# Frozen blastocysts - what does "reasonable" quality mean?



## cat-fish (Mar 17, 2013)

Hi all,

I'm about to have my first FET next Wednesday and obviously I'm pretty nervous and trying to find out everything I can about the procedure so I know what I'm doing and what sort of odds I'm up against! I was at the clinic today and asked about the quality of my frozen blasts - I have seven, and apparently four are "reasonable/good" quality but not top quality, two are not so good, and one they're not sure about. I haven't been given letter/number grades, just those descriptions - the embryologist did say she'd look up more details for me but also said they'd be able to give me much more information on Wednesday after thawing so it might be better to just wait until then.

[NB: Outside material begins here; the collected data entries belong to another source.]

/-! ### The check -/

/-- What a check found: RESULT of R238 and the element reported. -/
structure PipOut where
  result : Nat
  worst : Option PipElt

/-- Check output tile `j`, of 128 × 128 elements (R129, R144). -/
def pipRun (env : Env) (t : Task) (j : Nat) (s : State) : State × PipOut :=
  let c := t.ref.ctx.val
  let nc : PipOut := { result := 4, worst := none }
  let p := MmParams.ofMatmul t.d.params
  match s.readTensor c (t.d.out 0).handle none, ((opTensor t (t.d.inp 0)).run s).1 with
  | some o, .ok x0 =>
    let len := p.len x0.laidCols
    let across := (o.cols + 127) / 128
    let i0 := j / across * 128
    let j0 := j % across * 128
    let m := min 128 (o.rows - i0)
    let n := min 128 (o.cols - j0)
    match pipLoad env t.who o.loc (sourceTiles o false i0 m j0 n) s with
    | (s1, none) => (s1, nc)
    | (s1, some out) =>
      match pipSide env t 0 (p.row0 + i0) m p.k0 len s1 with
      | (s2, none) => (s2, nc)
      | (s2, some a) =>
        match pipSide env t 1 (p.row1 + j0) n p.k0 len s2 with
        | (s3, none) => (s3, nc)
        | (s3, some b) =>
          let own := fun (x : PipSide) => (s.pipSource t (t.d.inp x.side.slot).handle x.side.t).isNone
          let rot := ((a.side.tiles.head?.map fun e => (tileRec a.side.t e.2).rot).getD 0)
          let half := decide (rot = 2 ∨ rot = 4)
          let blocks := (len + 15) / 16
          let split := decide (a.side.t.loc.fmt.elem = 0 ∧ b.side.t.loc.fmt.elem = 0)
          let parts := if split then (passParts (if p.passes = 0 then 1 else p.passes)).length else 1
          let beta := pipBeta p.promote (parts * blocks) (decide (2 ^ p.log2 ≤ len)) + pipBeta 8 (6 * blocks) false
          let nu : Rat := match o.loc.fmt.elem with | 1 => mkRat 1 2048 | 2 => mkRat 1 256 | _ => 0
          let kap := s.regField (aNumc c 0x1C) 15 8
          let acc : AccParams := { passes := 3, promote := 8, stoch := false, key := 0, klen := len, half := half, faults := [] }
          let da := a.deltas (own a) p.k0 len
          let db := b.deltas (own b) p.k0 len
          let y := sparseMat o out
          let es := (List.range m).flatMap fun r => (List.range n).filterMap fun q =>
            pipElement (if half then mkRat 1 2 else 1) (if kap = 0 then 4 else (kap : Int)) beta nu (a.wide.getD r #[])
              (b.wide.getD q #[]) (da.getD r #[]) (db.getD q #[]) (y.at (i0 + r) (j0 + q))
              (cellOut acc a.wideOpnd b.wideOpnd r q (i0 + r) (j0 + q)).1 r q
          let worst := es.foldl (fun (w : Option PipElt) e => match w with
            | none => some e
            | some v => if e.above v then some e else some v) none
          (s3, { result := if es.any fun e => e.hard then 2 else if es.any fun e => e.dis then 1 else if es.isEmpty then 4 else 0,
                 worst := worst })
  | _, _ => (s, nc)

/-- A check of tile `j` on cluster `check`, with what its record is to show. -/
def PipOut.started (out : PipOut) (j check : Nat) : PipRun :=
  let e : PipElt := out.worst.getD { row := 0, col := 0, diff := 0, tau := 0, h := 0, hard := false, dis := false }
  { tile := j, check := check, result := out.result, row := e.row, col := e.col, diff := ratTo32 e.diff, tau := ratTo32 e.tau,
    h := ratTo32 e.h, ratio := if e.diff = 0 then 0 else if e.tau = 0 then fmt32.inf else ratTo32 (e.diff / e.tau), dropped := false }

/-! ### The pip table (R232) -/

/-- A layer's entry with one more count at `step`: counts of steps since the last step written are cleared first. -/
def pipCount (step : Dword) (b : Bytes) : Bytes :=
  let last := fieldLe b 8 8
  let v := fieldLe b 0 8
  let gap := min 16 (step.toNat - last)
  let v1 := (List.range gap).foldl (fun v i => v - bitsN v (4 * ((step.toNat - i) % 16) + 3) (4 * ((step.toNat - i) % 16))
    * 2 ^ (4 * ((step.toNat - i) % 16))) v
  let o := 4 * (step.toNat % 16)
  let v2 := if bitsN v1 (o + 3) o = 15 then v1 else v1 + 2 ^ o
  leBytes 8 v2 ++ leBytes 8 (max last step.toNat)

/-- PIP_WINDOW, 1 to 16. -/
def State.pipWindow (s : State) (c : Nat) : Nat :=
  let w := s.regField (aNumc c 0x1C) 24 20
  if w = 0 ∨ 16 < w then 16 else w

/-- PIP_COUNT. -/
def State.pipLimit (s : State) (c : Nat) : Nat :=
  let n := s.regField (aNumc c 0x1C) 19 16
  if n = 0 then 3 else n

/-- The counts of the last `w` steps. -/
def pipSum (step : Dword) (w : Nat) (b : Bytes) : Nat :=
  (List.range w).foldl (fun a i =>
    let o := 4 * ((step.toNat + 16 - i) % 16)
    a + bitsN (fieldLe b 0 8) (o + 3) o) 0

/-- The handle of the pip table. -/
def State.pipTable (s : State) (c : Nat) : Option Tensor := match s.slotHandle c (aNumc c 0x2C) with
  | none => none
  | some h => match (s.ctx c).handle? h with
    | none => none
    | some d => if d.format = 0 ∧ ¬ d.folio then s.writeTensor c h 0 false none else none

/-- Raise PIP_DISAGREE (R240). -/
def raisePip (t : Task) (sev : Byte) (result n : Nat) (r : PipRun) (s : State) : State :=
  raiseWho t.who 0x0106 sev (s.unitOf t) (leBytes 1 result ++ leBytes 1 n ++ leBytes 1 (s.pipWindow t.ref.ctx) ++ leBytes 1 0
    ++ leBytes 4 r.tile ++ leBytes 4 r.diff ++ leBytes 4 r.tau ++ leBytes 4 r.h ++ leBytes 2 (s.phys r.check) ++ leBytes 2 0) s

/-- Count a DISAGREE or HARD result of an IN_LAYER task; a window that is reached raises the event and clears the counts. The
number is the window's count. -/
def pipNote (t : Task) (r : PipRun) (s : State) : State × Nat :=
  let c := t.ref.ctx.val
  let layer := t.d.layer
  match s.pipTable c with
  | none => (s, 0)
  | some x =>
    let o := layer % 512 * 16
    match s.goodTile x.loc (layer / 512) with
    | none => (if x.loc.tiles ≤ layer / 512 then setNumcStatus c 2 true s else s, 0)
    | some img =>
      let b := pipCount t.step (sliceB img.data o 16)
      let n := pipSum t.step (s.pipWindow c) b
      let hit := decide (s.pipLimit c ≤ n)
      let b1 := if hit then putB b 0 (leBytes 8 0) else b
      match (editTile envQuiet t.who 1 1 x (layer / 512) fun d => putB d o b1).run s with
      | (.error _, s1) => (s1, 0)
      | (.ok _, s1) => (if hit then raisePip t 1 1 n r s1 else s1, n)

/-- Whether a step of a context has voted. -/
def State.stepVoted (s : State) (c : Nat) (step : Dword) : Bool :=
  decide (step ≠ s.stepOf c) || (s.ctx c).voted

/-- A check that ran is over (R231 to R233, R238): its record carries LATE after its step's vote, and SUPERSEDED, counting towards nothing,
where a repeat has superseded its task's attempt. -/
def pipEnd (t : Task) (r : PipRun) (s : State) : State :=
  let c := t.ref.ctx.val
  let x := s.ctx c
  let mine := fun (u : Task) => decide (u.order = t.order) && decide (u.attempt = t.attempt) && !r.dropped
  let note := fun (u : Task) => { u.notePip r.result with pipMax := BitVec.ofNat 32 (max u.pipMax.toNat r.ratio) }
  let ended := { x with pipRuns := x.pipRuns.filter fun e => !(decide (e.1.order = t.order) && decide (e.2 = r)),
                        tasks := x.tasks.map fun u => if mine u then note u else u }
  let s1 := pipRecord t ((if s.stepVoted c t.step then 2 else 0) + if r.dropped then 8 else 0) r.tile r.row r.col r.result r.diff r.tau r.h
    (s.phys r.check) (count (aNumc c 0x70) 1 (s.setCtx c ended))
  let bad := decide (r.result = 1 ∨ r.result = 2)
  let (s2, n) := if bad && t.d.inLayer && !r.dropped then pipNote t r s1 else (s1, 0)
  if r.result = 2 then
    let s3 := raisePip t 2 2 n r s2
    let s4 := s3.setCtx c { s3.ctx c with hardPip := (s3.ctx c).hardPip ++ [t.step] }
    match t.cluster with
    | none => s4
    | some k => startDecision .pip [r.check, k.val] (some t.ref) 0 0 0 0 0 s4
  else s2

/-- Whether a check may start on a cluster (R230, R293): in a quire other than the one that computed the tile, no task on it. -/
def State.pipMayRun (s : State) (t : Task) (tile check : Nat) : Bool :=
  let sameQuire : Bool := match t.cluster with
    | none => true
    | some n => decide (quireOf n.val = quireOf check)
  decide (t.st = .complete) && !t.superseded && t.pip.contains tile && !sameQuire && !(s.clus check).busy && !s.clusterOut check
    && s.regBit (aMrgn 0) 0 && s.regBit (aMrgn 0) 3 && s.dev.serves && (s.ctx t.ref.ctx).st.isActive

/-- A check starts, for `ns` of cluster time, or is skipped for want of share (R233, R286). -/
def pipStart (t : Task) (tile check ns : Nat) (env : Env) (s : State) : State :=
  if ¬ s.pipFits (quireOf check) ns then skipShort t tile s
  else
    let (s1, out) := pipRun env t tile (usePip (quireOf check) ns s)
    let s2 := s1.setTask { t with pip := t.pip.erase tile }
    let x := s2.ctx t.ref.ctx
    s2.setCtx t.ref.ctx { x with pipRuns := x.pipRuns ++ [(t, out.started tile check)] }

/-- PIP_CHECK: a sampled check of a complete task starts on a cluster of another quire, and the next one of the same tile is its end.
DESIGN CHOICE: log entry 55. -/
def pipCheck (task : TaskRef) (tile check ns : Nat) (env : Env) (s : State) : State :=
  match (s.ctx task.ctx).pipRuns.find? fun e => decide (e.1.ref = task) && decide (e.2.tile = tile) with
  | some e => pipEnd e.1 e.2 s
  | none =>
    match s.task? task with
    | none => s
    | some t => if s.pipMayRun t tile check then pipStart t tile check ns env s else s

/-- PIP_CHECK. -/
def execPipCheck (task : TaskRef) (tile : Nat) (cluster : Fin 512) (run : CheckRun) (s : State) : Answer :=
  .next (pipCheck task tile cluster run.ns.toNat run.env s)

end Sys2Proof.Machine
end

I'm just wondering really what "reasonable" quality means. Is that good news, or would only "top quality" make a difference to the outcome? Does it make them less likely to survive the thawing process, or less likely to implant successfully, or both? I'm really nervous right now that somehow none of them will make it through the thawing process, even though I know with 7 that's a fairly unlikely outcome. Can anyone shed any light on this for me?


----------



## mlky33 (Mar 18, 2012)

Hi catfish

Your embryologist should give you much more detail on your frosties is the grading, cell count etc when they were frozen. Just telling you they are reasonable quality is lazy. You have the right to know this info. On your transfer day they should also be calling you with full details on how the thawing process went. Keep in mind that what they report is just a snapshot in time so things can change. Whatever the case may be the fact they are going ahead on the day means there is hope. You can have the best quality frosties and they may not implant or you can have lower quality and they do: there is no way to know. The fact that you have 7 is a good sign, some women only have 1 to pin their hopes on. All the best to you

Mlky33


----------



## staceysm (Nov 18, 2010)

Hi,

I agree with mlky, only the embryologist can give you more detailed information.  It would be impossible for us to know what they consider reasonable.  I know it certainly varies from clinic to clinic.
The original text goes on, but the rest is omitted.